The first management server in the management group is called the Root Management Server. Only one Root Management Server can exist in a management group, and it hosts the software development kit (SDK) and Configuration service. All OpsMgr consoles communicate with the management server, so its availability is critical. In large-scale environments, the Root Management Server should leverage Microsoft Clustering technology to provide high availability for this component.
Because there can be only a single OpsMgr database per management group, the database is subsequently a single point of failure and should be protected from downtime. Utilizing Windows Server 2008 clustering or third-party fault-tolerance solutions for SQL databases helps to mitigate the risk involved with the OpsMgr database.

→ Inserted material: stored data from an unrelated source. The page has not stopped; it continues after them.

/-- R250: FAULT_CAUSE of a phase that latches. -/
def phaseCause (p : Phase) (desat : Bool) : Nat := (if desat then 3 else 1) + p.val % 2
/-- R250: a phase latches, and with it its leg. -/
def State.latchPhase (p : Phase) (s : State) : State :=
  let q := s.pwm[p.val]
  let cause := phaseCause p q.runDesat
  let limit := s.par P.fastLim (legOf p).val
  (s.formField 0x3001 cause (4 + p.val) p.val q.tripMa limit).latchLeg (legOf p) cause q.tripMa limit
/-- R232, R234, R248 to R250: a carrier start of a phase: its compare value, the end of a trip hold, the trip counts. -/
def execPwmCarrierStart (p : Phase) (s : State) : Host.Outcome State Fault Refusal :=
  let leg := legOf p
  let c := s.conv[leg.val]
  let q := s.pwm[p.val]
  let trip := q.fast || q.desat
  let run := if trip then q.run + 1 else 0
  let on := c.st.live && c.st != .loadStepOff && c.pwmen && c.lead == 0 && s.sf.legPwm[leg.val] && !s.sf.forceoff
  let s := s.modPwm p (fun q =>
    { q with
      compare := q.written, held := false, fast := false, desat := false, run := run
      runDesat := if trip ∧ q.run = 0 then q.desat else q.runDesat
      fastTrips := if q.fast then incSat q.fastTrips else q.fastTrips
      desatTrips := if q.desat then incSat q.desatTrips else q.desatTrips
      on := on })
  let s := s.modConv leg (fun c => { c with pulsed := c.pulsed || (on && c.st == .softStart) })
  .next (if run ≥ s.parN P.fastLatch leg.val ∧ c.st.live then s.latchPhase p else s)
/-- R248: a fast output beyond ±FAST_LIM. -/
def execFastLimitTrip (p : Phase) (current : Int) (s : State) : Host.Outcome State Fault Refusal :=
  if s.pwm[p.val].on ∧ s.par P.fastLim (legOf p).val < current.natAbs then
    .next (s.modPwm p (fun q => { q with held := true, fast := q.fast || !q.desat, tripMa := current }))
  else .next s
/-- R249: DESATp has been high for 20 ns. -/
def execDesatTrip (p : Phase) (s : State) : Host.Outcome State Fault Refusal :=
  if s.pwm[p.val].on then
    .next (s.modPwm p (fun q => { q with held := true, desat := q.desat || !q.fast, tripMa := s.iPhaseLatch p }))
  else .next s
/-- R248, R249, R232: PWMpH of a phase c field cycles after its carrier start. -/
def State.pwmHigh (s : State) (p : Phase) (c : Nat) : Bool :=
  let q := s.pwm[p.val]
  s.drives .pwm && q.on && !q.held && decide (s.parN P.deadTime (legOf p).val ≤ c) && decide (c < q.compare)
/-- R232: PWMpL of a phase c field cycles after its carrier start. -/
def State.pwmLow (s : State) (p : Phase) (c : Nat) : Bool :=
  let q := s.pwm[p.val]
  s.drives .pwm && q.on && !q.held && decide (q.compare + s.parN P.deadTime (legOf p).val ≤ c)
/-- R233: the carrier offset of a phase in field cycles. -/
def State.carrierOffset (s : State) (p : Phase) : Nat :=
  (roundDiv (((45 * (p.val / 2) + 180 * (p.val % 2) : Nat) : Int) * s.period) 360).toNat

/-- R251: a filter has stayed above its level for OVL_TRIP_T: the leg drains and is latched with cause 5. -/
def execOverloadTrip (leg : Leg) (s : State) : Host.Outcome State Fault Refusal :=
  let c := s.conv[leg.val]
  if c.overload ∧ (c.st = .softStart ∨ c.st = .running) then .next (s.startDrain leg (.fault 5)) else .next s
/-- R252: the leg is discharging. -/
def State.discharging (s : State) (leg : Leg) : Bool :=
  decide (1000 * s.conv[leg.val].setpoint < -(s.par P.reenterI * s.par P.iRated leg.val))
/-- R252, R256: a loss of bus load. -/
def execLoadStepTurnOff (leg : Leg) (s : State) : Host.Outcome State Fault Refusal :=
  let c := s.conv[leg.val]
  if !s.discharging leg then .next s
  else
    let limit := roundDiv (-(s.par P.reenterI * s.par P.iRated leg.val)) 1000
    match c.st with
    | .draining => .next ((s.form 0x3001 16 (36 + leg.val) leg.val (s.iBusLatch leg) limit).finishDrain leg)
    | .softStart | .running =>
      let s := (s.form 0x3001 16 (36 + leg.val) leg.val (s.iBusLatch leg) limit).yieldLeg leg .protection
      let off (q : PhasePwm) : PhasePwm := { q with on := false }
      let s := ((s.modPwm (phaseA leg) off).modPwm (phaseB leg) off).modCle leg (fun e => { e with running := false, direct := false })
      .next (s.modConv leg (fun c => { c with st := .loadStepOff, reenterRun := 0, pulsed := false, soft := 0, ramp := none }))
    | _ => .next s
/-- R252: the leg re-enters soft start with S from 0. -/
def execLoadStepReentry (leg : Leg) (s : State) : Host.Outcome State Fault Refusal :=
  if s.conv[leg.val].st = .loadStepOff ∧ 2 ≤ s.conv[leg.val].reenterRun ∧ s.mode = .running then .next (s.enterSoftStart leg) else .next s
/-- R252: LS_TIMEOUT has passed in LOAD_STEP_OFF: the leg is latched with cause 7. -/
def execLoadStepTimeout (leg : Leg) (s : State) : Host.Outcome State Fault Refusal :=
  if s.conv[leg.val].st = .loadStepOff then .next (s.latchLeg leg 7 (s.iBusLatch leg) 0) else .next s
/-- R253: the drain of a leg ends once its set-point has reached zero with two latches below I_ZERO_LEG, or 20 ms after it. -/
def State.endDrain (leg : Leg) (s : State) : State :=
  let c := s.conv[leg.val]
  let zero : Bool := match c.ramp with
    | some r => r.ref == 0 && !r.stop
    | none => true
  if c.st == .draining && zero && (decide (2 ≤ c.lowRun) || decide (4000000 ≤ c.zeroCycles)) then s.finishDrain leg else s
/-- R253: the end of the sample period in which a drain is done. -/
def execLegDrainComplete (leg : Leg) (s : State) : Host.Outcome State Fault Refusal := .next (s.endDrain leg)
/-- R256: V_leg has been below V_bus × (1 + HEADROOM / 2) for 10 ms while running. -/
def execLegHeadroomLoss (leg : Leg) (s : State) : Host.Outcome State Fault Refusal :=
  if s.conv[leg.val].st = .running ∧ 2000 * s.vLegMean leg < s.vBusMean * (2000 + s.par P.headroom) then
    .next (s.startDrain leg .waitBus)
  else .next s

end Sys2Proof.Machine
end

Security has evolved into a primary concern that can no longer be taken for granted. The inherent security in Windows 2008 is only as good as the services that have access to it; therefore, it is wise to perform a security audit of all systems that access information from servers. This concept holds true for management systems as well because they collect sensitive information from every server in an enterprise. This includes potentially sensitive event logs that could be used to compromise a system. Consequently, securing the OpsMgr infrastructure should not be taken lightly.

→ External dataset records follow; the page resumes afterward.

/-- R25, R292: the envelope of a leg at t ms after the demand. -/
def State.outside (s : State) (leg : Leg) (i0 i : Int) (t : Nat) : Bool :=
  let a : Int := i0.natAbs
  let ramp := max 0 (a - s.stopSlope * t)
  decide ((i.natAbs : Int) > ramp + max (s.par P.envMarginAbs) (roundDiv (s.par P.envMarginRel * a) 1000)) && s.populated leg
/-- R25, R292: every leg reads below I_ZERO. -/
def State.allBelowZero (s : State) (ma : Vector Int 4) : Bool :=
  allLegs.all (fun l => !s.populated l || decide ((ma[l.val].natAbs : Int) < s.par P.iZero))
/-- R292: the check of a ramp stop at a frame boundary, and the opening of the contactors. -/
def State.stopBoundary (s : State) : State :=
  if s.mode ≠ .stopping ∨ s.sf.stopCat < 2 ∨ s.sf.opened then s
  else
    let t := s.sf.stopFrames + 1
    let s := s.modSf (fun f => { f with
      stopFrames := t
      zeroRun := if s.allBelowZero s.lat.legMa then f.zeroRun + 1 else 0
      outOfEnvelope := Vector.ofFn (fun (i : Fin 4) => f.outOfEnvelope[i.val] || s.outside i f.i0[i.val] s.lat.legMa[i.val] t) })
    if s.sf.zeroRun ≥ 20 ∨ s.parN P.tMax ≤ t then s.openAll else s
/-- R284, R286: what the safety pair counts at a frame boundary. -/
def State.safetyBoundary (s : State) : State :=
  let s := s.modSf (fun f => { f with
    stepFrames := if 1 ≤ f.seqStep ∧ f.seqStep ≤ 4 then f.stepFrames + 1 else 0
    busHistory := (s.vBusMean :: f.busHistory).take 21
    group := f.group.map (fun g => { g with age := min 2 (g.age + 1) })
    modePrev := f.modeNow, modeNow := s.mode })
  s.stopBoundary

/-- R292, R254: a leg takes up the stop ramp: current is ramped to zero from its present reference. -/
def State.stopRamp (leg : Leg) (s : State) : State :=
  let c := s.conv[leg.val]
  match c.st with
  | .softStart | .running | .draining =>
    if (match c.ramp with
        | some r => r.stop
        | none => false) then s
    else
      let r := s.presentRamp leg true
      (s.modCle leg (fun e => { e with direct := r.direct })).modConv leg (fun c =>
        { c with st := .draining, drainEnd := .disabled, ramp := some r, enabled := false, lowRun := 0, zeroCycles := 0 })
  | .loadStepOff | .waitBus | .retryWait => (s.brakeLeg leg .disabled 0).modConv leg (fun c => { c with enabled := false, heldEnable := false })
  | .disabled | .fault => s
/-- R292: a leg stops with diode braking and stays off. -/
def State.stopLeg (leg : Leg) (s : State) : State :=
  let c := s.conv[leg.val]
  if c.st = .fault ∨ c.st = .disabled then s.modConv leg (fun c => { c with heldEnable := false })
  else (s.brakeLeg leg .disabled 0).modConv leg (fun c => { c with enabled := false, heldEnable := false })
/-- R285, R286, R289: the drive of the outputs by the command of the last fresh permit, forced off by FORCEOFF_N. The
channel in its test window is off until the off-check, and an on-command that comes within the window waits for its
end. A standby holds only in step (R301). -/
def State.driveOutputs (s : State) : State :=
  let may := !s.sf.forceoff && !s.sf.permitTimeout && !s.start.lastGasp && !s.base.fieldLost &&
    (s.role == .active || (s.role == .standby && s.twin.step.paired)) && s.inStates [.armed, .running, .stopping]
  s.modSf (fun f => { f with output := Vector.ofFn (fun (i : Fin 8) =>
    let free : Bool := match f.dark with
      | some (c, none) => c != i.val
      | some (c, some _) => c != i.val || f.darkOn
      | none => true
    { f.output[i.val] with driven := bitAt f.fieldCmd i.val && may && free }) })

Each server that contains an OpsMgr agent and forwards events to management servers has specific security requirements. Server-level security should be established and should include provisions for OpsMgr data collection. All traffic between OpsMgr components, such as the agents, management servers, and database, is encrypted automatically for security, so the traffic is inherently secured.
In addition, environments with high security requirements should investigate the use of encryption technologies such as IPSec to scramble the event IDs that are sent between agents and OpsMgr servers, to protect against eavesdropping of OpsMgr packets.
OpsMgr uses mutual authentication between agents and management servers. This means that the agent must reside in the same forest as the management server. If the agent is located in a different forest or workgroup, client certificates can be used to establish mutual authentication. If an entire nontrusted domain must be monitored, the gateway server can be installed in the nontrusted domain, agents can establish mutual authentication to the gateway server, and certificates on the gateway and management server are used to establish mutual authentication. In this scenario, you can avoid needing to place a certificate on each nontrusted domain member.
OpsMgr servers that are deployed across a firewall have special considerations that must be taken into account. Port 5723, the default port for OpsMgr communications, must specifically be opened on a firewall to allow OpsMgr to communicate across it. The following describes communication for other OpsMgr components:
Operations Console to RMS—TCP 5724
Operations Console to Reporting Server—TCP 80
Web console to Web console server—TCP 51908, 445
Agent to Root Management Server—TCP 5723
ACS forwarder to ACS collector—TCP 51909
Agentless management—Remote Procedure Call (RPC)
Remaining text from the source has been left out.